Enemies are usually outclassed and outnumbered. Enemies are usually outclassed and outnumbered.

   When an enemy is defeated in the dungeon, there's a small chance it will offer to join Lead and Partner's team. This is the only way to "capture" Pokémon, and it is exciting when a new, strong ally is gained, but several dungeons in the main story are restricted to just Lead and Partner, so recruited team members end up feeling tacked on and useless more often than not, like it was added as a mechanic because Pokémon is all about catching them all, not to improve the gameplay experience. The controls are good, however only one attack can be set to a shortcut command; the menu must be opened and drilled into to use any of Lead's others moves. For those who don't have the properties of every Pokémon attack memorized, their descriptions are buried in a menu, and looking them up takes an absurd number of button presses for something so crucial. Outside of the dungeons, items must be identified one at a time. Factor in text bubbles and pauses for effect, and it can take a few minutes just to identify all the items in the inventory.
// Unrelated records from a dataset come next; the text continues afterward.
theorem setBikePart (h : s.BoundedOwing owing) (b : Bike) {f : BikeStatus → BikeStatus} (hf : ∀ e, (f e).bike = e.bike) :
    (s.setBikePart b f).BoundedOwing owing := by
  unfold State.setBikePart
  split
  · exact h.setBikes (h.bikes.updateFirst _ hf) _
  · rename_i new
    obtain ⟨kept, room⟩ := roomForBike_spec h.bikes.length
    refine h.setBikes ⟨by simp; omega, ?_⟩ _
    rw [List.map_append]
    refine nodup_snoc (h.bikes.sublist kept).once fun m => new ?_
    obtain ⟨e, he, hb⟩ := List.mem_map.mp m
    exact List.any_eq_true.mpr ⟨e, kept.subset he, by simpa [hf] using hb⟩

theorem clearBikePart (h : s.BoundedOwing owing) (b : Bike) {f : BikeStatus → BikeStatus} (hf : ∀ e, (f e).bike = e.bike) :
    (s.clearBikePart b f).BoundedOwing owing :=
  h.setBikes ((h.bikes.updateFirst _ hf).sublist List.filter_sublist) _

theorem setMissing (h : s.BoundedOwing owing) (b : Bike) (n : Node) (t : Time) : (s.setMissing b n t).BoundedOwing owing :=
  h.setBikePart b fun _ => rfl

theorem removeMissing (h : s.BoundedOwing owing) (b : Bike) : (s.removeMissing b).BoundedOwing owing :=
  h.clearBikePart b fun _ => rfl

theorem removeQuarantine (h : s.BoundedOwing owing) (b : Bike) : (s.removeQuarantine b).BoundedOwing owing :=
  h.clearBikePart b fun _ => rfl

theorem abandonForQuarantine (h : s.BoundedOwing owing) (b : Bike) (n : Nat) :
    (s.abandonForQuarantine b n).BoundedOwing owing := by
  unfold State.abandonForQuarantine
  split
  · refine h.updateDock n fun e => absurd e ?_
    simp [Dock.show, Dock.forMember, Dock.endRelease]
  · exact h

theorem setQuarantine (h : s.BoundedOwing owing) (b : Bike) (i : Ident) (v : Nat) : (s.setQuarantine b i v).BoundedOwing owing := by
  unfold State.setQuarantine
  exact State.BoundedOwing.foldl (fun _ n ht => ht.abandonForQuarantine b n) _ (h.setBikePart b fun _ => rfl)

end State.BoundedOwing
end Sys2Proof.Machine
end

section
/-!
PROOFS. What keeps the settlement queue, the hold list and the law of R71 within their bounds (R66, R71, R149, R150).
-/
namespace Sys2Proof.Machine
open Sys2Proof

/-! ### Posting (R149, R150) -/

theorem CapacityLaw.congr_sq {n o r : Nat} {st : StartState} {q p : Sq} (h : CapacityLaw n q o r st) (hq : p.queue = q.queue)
    (hl : p.leaving = q.leaving) : CapacityLaw n p o r st where
  capacity := by
    have := h.capacity
    rwa [Sq.moneyInUse, hq, hl]
  owned := h.owned
  queue := hq ▸ h.queue
  notes := hq ▸ h.notes
  cleared := fun e => hl ▸ h.cleared e

namespace State.BoundedOwing
variable {s : State} {owing : Nat}

/-- A note takes no money slot, and its limit leaves room for the money records to come (R150). -/
theorem postNote (h : s.BoundedOwing owing) {body : RecordBody} (hb : body.isMoney = false) :
    (s.postNote body).BoundedOwing owing := by
  unfold State.postNote
  split
  · rename_i room
    refine State.BoundedOwing.evaluateSettlement (State.BoundedOwing.mark (h.setSq ?_) .counters)
    have note : (s.newRecord body none 0).isMoney = false := hb
    exact { h.law with
      capacity := by simpa [Sq.moneyInUse, List.countP_append, note] using h.law.capacity
      queue := by
        unfold State.noteLimit at room
        simp only [List.length_append, List.length_singleton]
        omega
      notes := by
        intro r hr
        obtain hr | hr := List.mem_append.mp hr
        · exact h.law.notes r hr
        · rw [List.mem_singleton.mp hr]
          exact fun _ => rfl }
  · exact h.setSq (h.law.congr_sq rfl rfl)

end State.BoundedOwing

/-- A queue that holds money records only counts them all. -/
theorem countP_isMoney_of_no_notes {q : List SettlementRecord} (h : (q.any fun r => !r.isMoney) = false) :
    q.countP (·.isMoney) = q.length := by
  rw [List.countP_eq_length]
  simpa using h

theorem countP_isMoney_eraseP (q : List SettlementRecord) :
    (q.eraseP fun r => !r.isMoney).countP (·.isMoney) = q.countP (·.isMoney) := by
  induction q with
  | nil => rfl
  | cons r q ih =>
    cases hr : r.isMoney <;> simp [hr, ih]

/-- The queue a money record is added to: from a full one the oldest note makes way (R149). -/
def keptForMoney (q : List SettlementRecord) : List SettlementRecord :=
  if decide (64 ≤ q.length) && q.any fun r => !r.isMoney then q.eraseP fun r => !r.isMoney else q

theorem State.postMoney_sq (s : State) (body : RecordBody) (slot : Nat) :
    (s.postMoney body slot).sq.queue =
      keptForMoney s.sq.queue ++ [s.newRecord body (lowestFree 64 s.sq.slotsInUse) slot] ∧
    (s.postMoney body slot).sq.leaving = s.sq.leaving := by
  unfold State.postMoney
  dsimp only
  split <;> simp [keptForMoney, *]
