-- ==== Sys2Proof/Machine/State.lean ====
section
/-! DEFINITION. The state of the block, as plain data: every register, queue, buffer, counter, mode and pin the spec
gives it, each with its reset value as the default of its field. INVENTORY.md lists each with its rule and width; the
log entries named there mark the values the spec does not give. -/

namespace Sys2Proof.Machine

/-- A signal of a satellite on an antenna (R135). -/
structure SignalId where
  system : BitVec 8 := 0
  sv : BitVec 8 := 0
  signal : BitVec 8 := 0
  antenna : BitVec 1 := 0
  deriving DecidableEq, Repr, Inhabited

/-- One calibration range of the factory block: gain, offset, their temperature coefficients and the front-end delay
in ns (R184 FACTORY_CAL). -/
structure RangeCal where
  gain : F32 := 0
  offset : F32 := 0
  kGain : F32 := 0
  kOffset : F32 := 0
  delay : F32 := 0
  deriving DecidableEq, Repr, Inhabited

/-- FACTORY_CAL of one analog channel: the voltage range, then the current range (R184). -/
structure FactoryCal where
  volt : RangeCal := {}
  amp : RangeCal := {}
  deriving DecidableEq, Repr, Inhabited

/-- What manufacture wrote for a channel and a range: free values, the delay within the 1.2 to 2.0 us of R162 (log 3). -/
def RangeCal.made (ch range : Nat) : RangeCal :=
  { gain := Config.factoryCoeff ch range 0, offset := Config.factoryCoeff ch range 1, kGain := Config.factoryCoeff ch range 2,
    kOffset := Config.factoryCoeff ch range 3, delay := F32.ofNat (1200 + (Config.factoryDelay ch range).val) }
/-- FACTORY_CAL of a channel as manufactured (log 3). -/
def FactoryCal.made (ch : Nat) : FactoryCal := { volt := RangeCal.made ch 0, amp := RangeCal.made ch 1 }

/-- A commit being verified: the slot named and the request that asked (R61, R565). -/
structure CommitJob where
  slot : BitVec 8 := 0
  req : Request := {}
  /-- TB0 at which verification began. -/
  startedAt : Nat := 0
  deriving DecidableEq, Repr, Inhabited

/-- A change entry of a solver job (R326). -/
structure ChangeEntry where
  target : Nat := 0
  index : Nat := 0
  value : F64 := 0
  deriving DecidableEq, Repr, Inhabited

/-- A datagram that waits in switch memory while the parser is stopped (R44): for points, or of IEC 61162-450 (R552). -/
structure EthIn where
  port : Nat := 0
  stamp : Nat := 0
  /-- Destination UDP port of a datagram for points; none for an IEC 61162-450 datagram. -/
  udp : Option (BitVec 16) := none
  payload : List Byte := []
  /-- The lines of an IEC 61162-450 datagram still to be judged. -/
  lines : List (List Byte) := []
  deriving DecidableEq, Repr, Inhabited

/-- A frame in an egress queue of the switch, with its priority (R526). -/
structure EgressFrame where
  priority : Nat := 0
  frame : SwitchFrame := {}
  deriving DecidableEq, Repr, Inhabited

/-- A character in a serial receive FIFO: its stamp, and whether it broke framing or parity (R44, R549). -/
structure SerByte where
  char : Byte := 0
  stamp : Nat := 0
  lineError : Bool := false
  /-- A byte was dropped between the one stored before it and this one. -/
  lostBefore : Bool := false
  deriving DecidableEq, Repr, Inhabited

/-- A command record (R534), with the point it is for. -/
structure CommandRecord where
  point : Nat := 0
  slice : Nat := 0
  seq : BitVec 16 := 0
  authority : Bool := false
  armed : Bool := false
  member : Byte := 0
  thrust : F32 := 0
  azimuth : F32 := 0
  pitch : F32 := 0
  speed : F32 := 0
  time : Word := 0
  deriving DecidableEq, Repr, Inhabited

/-- A CAN transmit buffer: a host frame, or the frame of a command record (R543). -/
structure CanTx where
  frame : CanFrame := {}
  record : Option CommandRecord := none
  /-- Attempts made, each a lost arbitration or a transmit error. -/
  attempts : Nat := 0
  deriving DecidableEq, Repr, Inhabited

/-- A record of an AI telemetry frame (R581). -/
structure AiRecord where
  channel : Byte := 0
  status : Byte := 0
  stamp : Word := 0
  value : F32 := 0
  deriving DecidableEq, Repr, Inhabited

/-- QCP_ADDRESS (R588). -/
structure QcpAddress where
  v4 : Word := 0xC0A8600A
  prefix4 : Byte := 24
  gateway4 : Word := 0
  v6 : BitVec 128 := 0
  prefix6 : Byte := 0
  gateway6 : BitVec 96 := 0
  deriving DecidableEq, Repr, Inhabited

/-- The status codes of R575. -/
inductive Status where
  | ok | busy | badObject | badValue | wrongMode | notSigned | aborted | timeout | version | notLead | noSpace
  deriving DecidableEq, Repr, Inhabited

/-- The modes of R462. -/
inductive Mode where
  | idle | config | joystick | autohead | station | track | test | safe
  deriving DecidableEq, Repr, Inhabited

/-- The roles of R490. -/
inductive Role where
  | lead | spare | resync | alone
  deriving DecidableEq, Repr, Inhabited

/-- Where the module stands in its life: unpowered, in a cold start's aftermath or running, stopped for a restart with
state handover (R479), or stopped by a power failure (R671). -/
inductive Phase where
  | off | running | restarting | stopped
  deriving DecidableEq, Repr, Inhabited

/-- What a restart in preparation is (R478, R637): a cold one, a RESTART 2 write, an update, or a fault's. -/
inductive RestartKind where
  | cold | handover | update | fault
  deriving DecidableEq, Repr, Inhabited

/-- An extension image in a bank of the extension store (R630, R636): the image of manufacture, whose bytes the spec
does not give, or one transferred. -/
inductive ExtImage where
  | delivered
  | bytes (b : List Byte)
  deriving DecidableEq, Repr, Inhabited

/-- What manufacture fixes (R3, R150, R176, R569): sealed, read by no write. -/
structure FactoryBlock where
  /-- R4. -/
  build : BitVec 8 := 1
  /-- R2, R4. -/
  optG : Bool := true
  /-- R2, R4. -/
  optT : Bool := true
  /-- R2, R4. -/
  optS : Bool := true
  /-- R2, R4. -/
  optP : Bool := true
  /-- R569. -/
  serial : BitVec 64 := 1
  /-- R176, R615. -/
  valid : Bool := true
  /-- R607. -/
  deviceSecret : Nat := 1
  /-- R607, R613. -/
  deviceKey : List Byte := publicKey 1
  /-- R611. -/
  romMeas : List Byte := List.replicate 48 0
  /-- R611. -/
  factoryMeas : List Byte := List.replicate 48 0
  /-- R636, R638. -/
  releaseKey : List Byte := publicKey 2
  /-- R98, R99. -/
  oscF : F32 := 0x2EDBE6FF
  /-- R98, R99. -/
  oscA : F32 := 0x29CAA978
  /-- R660. -/
  vcom : Int := -1500
  /-- R150. -/
  jamP0 : Vector F32 4 := .replicate 4 0
  /-- R162, R176, R184. -/
  cal : Vector FactoryCal 24 := .ofFn fun c => FactoryCal.made c
  /-- R146. -/
  feDelay : Vector F64 4 := .ofFn fun f => Config.frontEndDelay f
  deriving DecidableEq, Repr, Inhabited

/-- EVT_ROUTE[n], one event route register (R48). -/
structure Route where
  /-- R48. -/
  cls : BitVec 2 := 0
  /-- R48. -/
  line : BitVec 3 := 0
  /-- R48. -/
  lineEn : Bool := false
  /-- R48, R51. -/
  fault : Bool := false
  /-- R48, R51 REC. -/
  toRec : Bool := false
  /-- R48. -/
  host : Bool := false
  /-- R48, R50. -/
  merged : Nat := 0
  /-- R48, R50. -/
  pending : Bool := false
  /-- R55 assertions merged into the fault in hand. -/
  mergedNow : Nat := 0
  deriving DecidableEq, Repr, Inhabited

/-- A fault in a queue or in a handler context (R54, R55). -/
structure FaultEntry where
  /-- R55. -/
  source : Nat := 0
  /-- R55. -/
  arrivalClass : Nat := 0
  /-- R55. -/
  handledClass : Nat := 0
  /-- R55. -/
  deferred : Bool := false
  /-- R55. -/
  forcedSafe : Bool := false
  /-- R55. -/
  depth : Nat := 0
  /-- R54, R56 its handler has run. -/
  started : Bool := false
  /-- R596 an EVENT record already carries TRIGGER. -/
  marked : Bool := false
  /-- R55. -/
  time : Nat := 0
  deriving DecidableEq, Repr, Inhabited

/-- The event router and the SUP fault handler (R48-R56). -/
structure EventState where
  /-- R48. -/
  routes : Vector Route 128 := .replicate 128 {}
  /-- R54. -/
  f1 : Option FaultEntry := none
  /-- R54. -/
  f2 : Option FaultEntry := none
  /-- R54. -/
  f3 : Option FaultEntry := none
  /-- R54. -/
  q1 : List FaultEntry := []
  /-- R54. -/
  q2 : List FaultEntry := []
  /-- R54. -/
  q3 : List FaultEntry := []
  /-- R654 sources in their raised state, newest first. -/
  raised : List Nat := []
  deriving DecidableEq, Repr, Inhabited

/-- A hardware event line (R414). -/
structure LineState where
  /-- R414. -/
  latch : Bool := false
  /-- R414. -/
  pulseUntil : Option Nat := none
  deriving DecidableEq, Repr, Inhabited

/-- One copy of SRV's command snapshot (R36, R42, R445). -/
structure Snapshot where
  /-- R445. -/
  seq : BitVec 16 := 0
  /-- R445. -/
  armed : Bool := false
  /-- R36. -/
  cycle : Nat := 0
  /-- R311, R534. -/
  setpoints : List ThrusterSet := []
  deriving DecidableEq, Repr, Inhabited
   The presentation is acceptable, but not very good. Neither Chunsoft nor the Pokémon series are known for their attempts at sophisticated background music, and the low standard is reflected here. Visually, the graphics are in 2D and sprites are well detailed and clear, recognizing characters is simple, and the text is readable. Much ado is made in the game and manual about the awesomeness of connecting to friends wirelessly, but unless you have a buddy who wants to explore dungeons with you, none of the activities are remotely interesting or worthwhile.

   While Pokémon Mystery Dungeon: Explorers of Sky makes constant attempts at humor, the efforts mostly fall flat. There are some intentionally funny lines worth a laugh, but the main source of entertainment comes from hopefully accidental, twisted things. The plot itself, since I played as a male and my partner was male, seemed to be about two gay adolescents falling in love. It's blatantly there in the "I need to tell you again how much you mean to me" dialogue. There are other sources of humor such as the guild master who is obviously stoned all game, and a scene with an adult leading a child down a secluded mountain path with an anus-shaped cave in the background. It's the only reason why someone should consider playing this bad game. It's easy, mindless, and boring, and the Pokémon mechanics just don't work that well as implemented in a Mystery Dungeon game. The long, slow disaster of a story has the potential to elicit some "so bad, it's good" laughs, and that's reaching to find something positive in an all-around dud.